I'm sure there are even other ways, as other users more acquainted with Bash will surely point out.

Kind regards,

Eric

AlucardZero · 02-13-2010, 08:49 AM

grep has a --only-matching option

Hipants · 02-14-2010, 05:15 AM

Hi, I think i might have the solution to your problem. I have found that your best friend in the linux world for text problems like this is grep, cut, and awk.
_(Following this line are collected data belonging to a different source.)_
@[simp] theorem State.setBundle_mem (s : State) (b : Nat) (x : Bundle) : (s.setBundle b x).mem = s.mem := rfl
@[simp] theorem State.setBundle_scratch (s : State) (b : Nat) (x : Bundle) : (s.setBundle b x).scratch = s.scratch := rfl
@[simp] theorem State.setBundle_undef (s : State) (b : Nat) (x : Bundle) : (s.setBundle b x).undef = s.undef := rfl
@[simp] theorem State.setBundle_softMem (s : State) (b : Nat) (x : Bundle) : (s.setBundle b x).softMem = s.softMem := rfl
@[simp] theorem State.setBundle_eccMem (s : State) (b : Nat) (x : Bundle) : (s.setBundle b x).eccMem = s.eccMem := rfl
@[simp] theorem State.setBundle_hostMem (s : State) (b : Nat) (x : Bundle) : (s.setBundle b x).hostMem = s.hostMem := rfl
@[simp] theorem State.setBundle_ts (s : State) (b : Nat) (x : Bundle) : (s.setBundle b x).ts = s.ts := rfl
@[simp] theorem State.setBundle_cores (s : State) (b : Nat) (x : Bundle) : (s.setBundle b x).cores = s.cores := rfl
@[simp] theorem State.setBundle_ops (s : State) (b : Nat) (x : Bundle) : (s.setBundle b x).ops = s.ops := rfl
@[simp] theorem State.setBundle_launches (s : State) (b : Nat) (x : Bundle) : (s.setBundle b x).launches = s.launches := rfl
@[simp] theorem State.setBundle_children (s : State) (b : Nat) (x : Bundle) : (s.setBundle b x).children = s.children := rfl
@[simp] theorem State.setBundle_qwaits (s : State) (b : Nat) (x : Bundle) : (s.setBundle b x).qwaits = s.qwaits := rfl
@[simp] theorem State.setBundle_net (s : State) (b : Nat) (x : Bundle) : (s.setBundle b x).net = s.net := rfl
@[simp] theorem State.setBundle_pnet (s : State) (b : Nat) (x : Bundle) : (s.setBundle b x).pnet = s.pnet := rfl
@[simp] theorem State.setBundle_snet (s : State) (b : Nat) (x : Bundle) : (s.setBundle b x).snet = s.snet := rfl
@[simp] theorem State.setBundle_windows (s : State) (b : Nat) (x : Bundle) : (s.setBundle b x).windows = s.windows := rfl
@[simp] theorem State.setBundle_ctxs (s : State) (b : Nat) (x : Bundle) : (s.setBundle b x).ctxs = s.ctxs := rfl
@[simp] theorem State.setBundle_copyQs (s : State) (b : Nat) (x : Bundle) : (s.setBundle b x).copyQs = s.copyQs := rfl
@[simp] theorem State.setBundle_copyTurn (s : State) (b : Nat) (x : Bundle) : (s.setBundle b x).copyTurn = s.copyTurn := rfl
@[simp] theorem State.setBundle_turns (s : State) (b : Nat) (x : Bundle) : (s.setBundle b x).turns = s.turns := rfl
@[simp] theorem State.setBundle_orderNext (s : State) (b : Nat) (x : Bundle) : (s.setBundle b x).orderNext = s.orderNext := rfl
@[simp] theorem State.setBundle_progs (s : State) (b : Nat) (x : Bundle) : (s.setBundle b x).progs = s.progs := rfl
@[simp] theorem State.setBundle_lctx (s : State) (b : Nat) (x : Bundle) : (s.setBundle b x).lctx = s.lctx := rfl
@[simp] theorem State.setBundle_pages (s : State) (b : Nat) (x : Bundle) : (s.setBundle b x).pages = s.pages := rfl
@[simp] theorem State.setBundle_ptBase (s : State) (b : Nat) (x : Bundle) : (s.setBundle b x).ptBase = s.ptBase := rfl
@[simp] theorem State.setBundle_ptSize (s : State) (b : Nat) (x : Bundle) : (s.setBundle b x).ptSize = s.ptSize := rfl
@[simp] theorem State.setBundle_listBase (s : State) (b : Nat) (x : Bundle) : (s.setBundle b x).listBase = s.listBase := rfl
@[simp] theorem State.setBundle_freeFrames (s : State) (b : Nat) (x : Bundle) : (s.setBundle b x).freeFrames = s.freeFrames := rfl
@[simp] theorem State.setBundle_reserved (s : State) (b : Nat) (x : Bundle) : (s.setBundle b x).reserved = s.reserved := rfl
@[simp] theorem State.setBundle_hostSlots (s : State) (b : Nat) (x : Bundle) : (s.setBundle b x).hostSlots = s.hostSlots := rfl
@[simp] theorem State.setBundle_usedHost (s : State) (b : Nat) (x : Bundle) : (s.setBundle b x).usedHost = s.usedHost := rfl
@[simp] theorem State.setBundle_usedBlocks (s : State) (b : Nat) (x : Bundle) : (s.setBundle b x).usedBlocks = s.usedBlocks := rfl
@[simp] theorem State.setBundle_shelf (s : State) (b : Nat) (x : Bundle) : (s.setBundle b x).shelf = s.shelf := rfl
@[simp] theorem State.setBundle_images (s : State) (b : Nat) (x : Bundle) : (s.setBundle b x).images = s.images := rfl
@[simp] theorem State.setBundle_mangles (s : State) (b : Nat) (x : Bundle) : (s.setBundle b x).mangles = s.mangles := rfl
@[simp] theorem State.setBundle_steps (s : State) (b : Nat) (x : Bundle) : (s.setBundle b x).steps = s.steps := rfl
@[simp] theorem State.setBundle_qb (s : State) (b : Nat) (x : Bundle) : (s.setBundle b x).qb = s.qb := rfl
@[simp] theorem State.setBundle_window (s : State) (b : Nat) (x : Bundle) : (s.setBundle b x).window = s.window := rfl
@[simp] theorem State.setBundle_rseq (s : State) (b : Nat) (x : Bundle) : (s.setBundle b x).rseq = s.rseq := rfl
@[simp] theorem State.setBundle_devstat (s : State) (b : Nat) (x : Bundle) : (s.setBundle b x).devstat = s.devstat := rfl
@[simp] theorem State.setBundle_bootCode (s : State) (b : Nat) (x : Bundle) : (s.setBundle b x).bootCode = s.bootCode := rfl
@[simp] theorem State.setBundle_hostseq (s : State) (b : Nat) (x : Bundle) : (s.setBundle b x).hostseq = s.hostseq := rfl
@[simp] theorem State.setBundle_qbind (s : State) (b : Nat) (x : Bundle) : (s.setBundle b x).qbind = s.qbind := rfl
@[simp] theorem State.setBundle_services (s : State) (b : Nat) (x : Bundle) : (s.setBundle b x).services = s.services := rfl
@[simp] theorem State.setBundle_hostRegions (s : State) (b : Nat) (x : Bundle) : (s.setBundle b x).hostRegions = s.hostRegions := rfl
@[simp] theorem State.setBundle_fseq (s : State) (b : Nat) (x : Bundle) : (s.setBundle b x).fseq = s.fseq := rfl
@[simp] theorem State.setBundle_cycle (s : State) (b : Nat) (x : Bundle) : (s.setBundle b x).cycle = s.cycle := rfl
@[simp] theorem State.setBundle_clock (s : State) (b : Nat) (x : Bundle) : (s.setBundle b x).clock = s.clock := rfl
@[simp] theorem State.setBundle_absent (s : State) (b : Nat) (x : Bundle) : (s.setBundle b x).absent = s.absent := rfl
@[simp] theorem State.setBundle_seam (s : State) (b : Nat) (x : Bundle) : (s.setBundle b x).seam = s.seam := rfl
@[simp] theorem State.setBundle_roles (s : State) (b : Nat) (x : Bundle) : (s.setBundle b x).roles = s.roles := rfl
@[simp] theorem State.setBundle_firewall (s : State) (b : Nat) (x : Bundle) : (s.setBundle b x).firewall = s.firewall := rfl
@[simp] theorem State.setBundle_locked (s : State) (b : Nat) (x : Bundle) : (s.setBundle b x).locked = s.locked := rfl
@[simp] theorem State.setBundle_fwDrops (s : State) (b : Nat) (x : Bundle) : (s.setBundle b x).fwDrops = s.fwDrops := rfl
@[simp] theorem State.setBundle_absentCh (s : State) (b : Nat) (x : Bundle) : (s.setBundle b x).absentCh = s.absentCh := rfl
@[simp] theorem State.setBundle_absentK (s : State) (b : Nat) (x : Bundle) : (s.setBundle b x).absentK = s.absentK := rfl
@[simp] theorem State.setBundle_absentL2 (s : State) (b : Nat) (x : Bundle) : (s.setBundle b x).absentL2 = s.absentL2 := rfl
@[simp] theorem State.setBundle_absentCE (s : State) (b : Nat) (x : Bundle) : (s.setBundle b x).absentCE = s.absentCE := rfl
@[simp] theorem State.setBundle_absentIsl (s : State) (b : Nat) (x : Bundle) : (s.setBundle b x).absentIsl = s.absentIsl := rfl
@[simp] theorem State.setBundle_islandMHz (s : State) (b : Nat) (x : Bundle) : (s.setBundle b x).islandMHz = s.islandMHz := rfl
@[simp] theorem State.setBundle_ending (s : State) (b : Nat) (x : Bundle) : (s.setBundle b x).ending = s.ending := rfl
@[simp] theorem State.setBundle_limits (s : State) (b : Nat) (x : Bundle) : (s.setBundle b x).limits = s.limits := rfl
@[simp] theorem State.setBundle_lanes (s : State) (b : Nat) (x : Bundle) : (s.setBundle b x).lanes = s.lanes := rfl
@[simp] theorem State.setBundle_routes (s : State) (b : Nat) (x : Bundle) : (s.setBundle b x).routes = s.routes := rfl
@[simp] theorem State.setBundle_device (s : State) (b : Nat) (x : Bundle) : (s.setBundle b x).device = s.device := rfl
@[simp] theorem State.setBundle_peerHeld (s : State) (b : Nat) (x : Bundle) : (s.setBundle b x).peerHeld = s.peerHeld := rfl
@[simp] theorem State.setBundle_hostX1 (s : State) (b : Nat) (x : Bundle) : (s.setBundle b x).hostX1 = s.hostX1 := rfl
@[simp] theorem State.setBundle_digests (s : State) (b : Nat) (x : Bundle) : (s.setBundle b x).digests = s.digests := rfl
@[simp] theorem State.setBundle_ports (s : State) (b : Nat) (x : Bundle) : (s.setBundle b x).ports = s.ports := rfl
@[simp] theorem State.setBundle_leases (s : State) (b : Nat) (x : Bundle) : (s.setBundle b x).leases = s.leases := rfl
@[simp] theorem State.setBundle_reports (s : State) (b : Nat) (x : Bundle) : (s.setBundle b x).reports = s.reports := rfl
@[simp] theorem State.setBundle_peerOut (s : State) (b : Nat) (x : Bundle) : (s.setBundle b x).peerOut = s.peerOut := rfl
@[simp] theorem State.setBundle_hostOut (s : State) (b : Nat) (x : Bundle) : (s.setBundle b x).hostOut = s.hostOut := rfl
@[simp] theorem State.setBundle_regions (s : State) (b : Nat) (x : Bundle) : (s.setBundle b x).regions = s.regions := rfl
@[simp] theorem State.setBundle_agenda (s : State) (b : Nat) (x : Bundle) : (s.setBundle b x).agenda = s.agenda := rfl
@[simp] theorem State.setBundle_cur (s : State) (b : Nat) (x : Bundle) : (s.setBundle b x).cur = s.cur := rfl
@[simp] theorem State.setBundle_fresh (s : State) (b : Nat) (x : Bundle) : (s.setBundle b x).fresh = s.fresh := rfl
@[simp] theorem State.setBundle_nextId (s : State) (b : Nat) (x : Bundle) : (s.setBundle b x).nextId = s.nextId := rfl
Grep is used to search for a whole line in a text file
Cut is used a lot of times with grep to separate the line, this is the one i used here, and awk does this and a whole bunch more. Takes a bit of practice but is a life saver in the end.

Anyway enough rambling.

Name: Bob, PhoneNumber: *****, MobileNumber: *****, Email: ***@**.com,

The way would do this is either separating by the colon : or the , first

1. cut -d: -f4 textfile

The -d is the delimeter or separator. In this case it is a : but it could be anything.

The -f is the field separator or the number of : in. Name is one, Bob, Phonenumber is two, 12345,MobileNumber is three, 1939493,Email is four and ***@**.com, is five etc

This will return us ***@**.com,

But the problem is the emails still have a comma so we will use it again this time with the delimeter as a comma.

so

Final Answer

cut -d: -f5 inputfile | cut -d, -f1 > outfile

Hope this helps...

colucix · 02-14-2010, 05:59 AM

Quote:

Originally Posted by Hb_Kai

I've tried such things as grep but grep could only print the whole lines and that's about as near as I could.

Not really true. Look at the -o option: it will print only the matching string. If more matches are on the same line, they will be printed on separate lines.

In a more general case, where the file format is strictly the one you've posted in the OP (that is a CSV format and lines made of key/value pairs) you can try something like this:

Code:

awk 'BEGIN{RS = ","}/Email/{print $NF}' file > output_file

In this way awk will consider commas as record separators and for records matching the key (Email) it will print the value.

Hb_Kai · 02-18-2010, 09:09 AM

Hey. I'm sorry for the late reply. I have been away the last couple of days. That one done the job exactly how I wanted. Thank you very much colucix.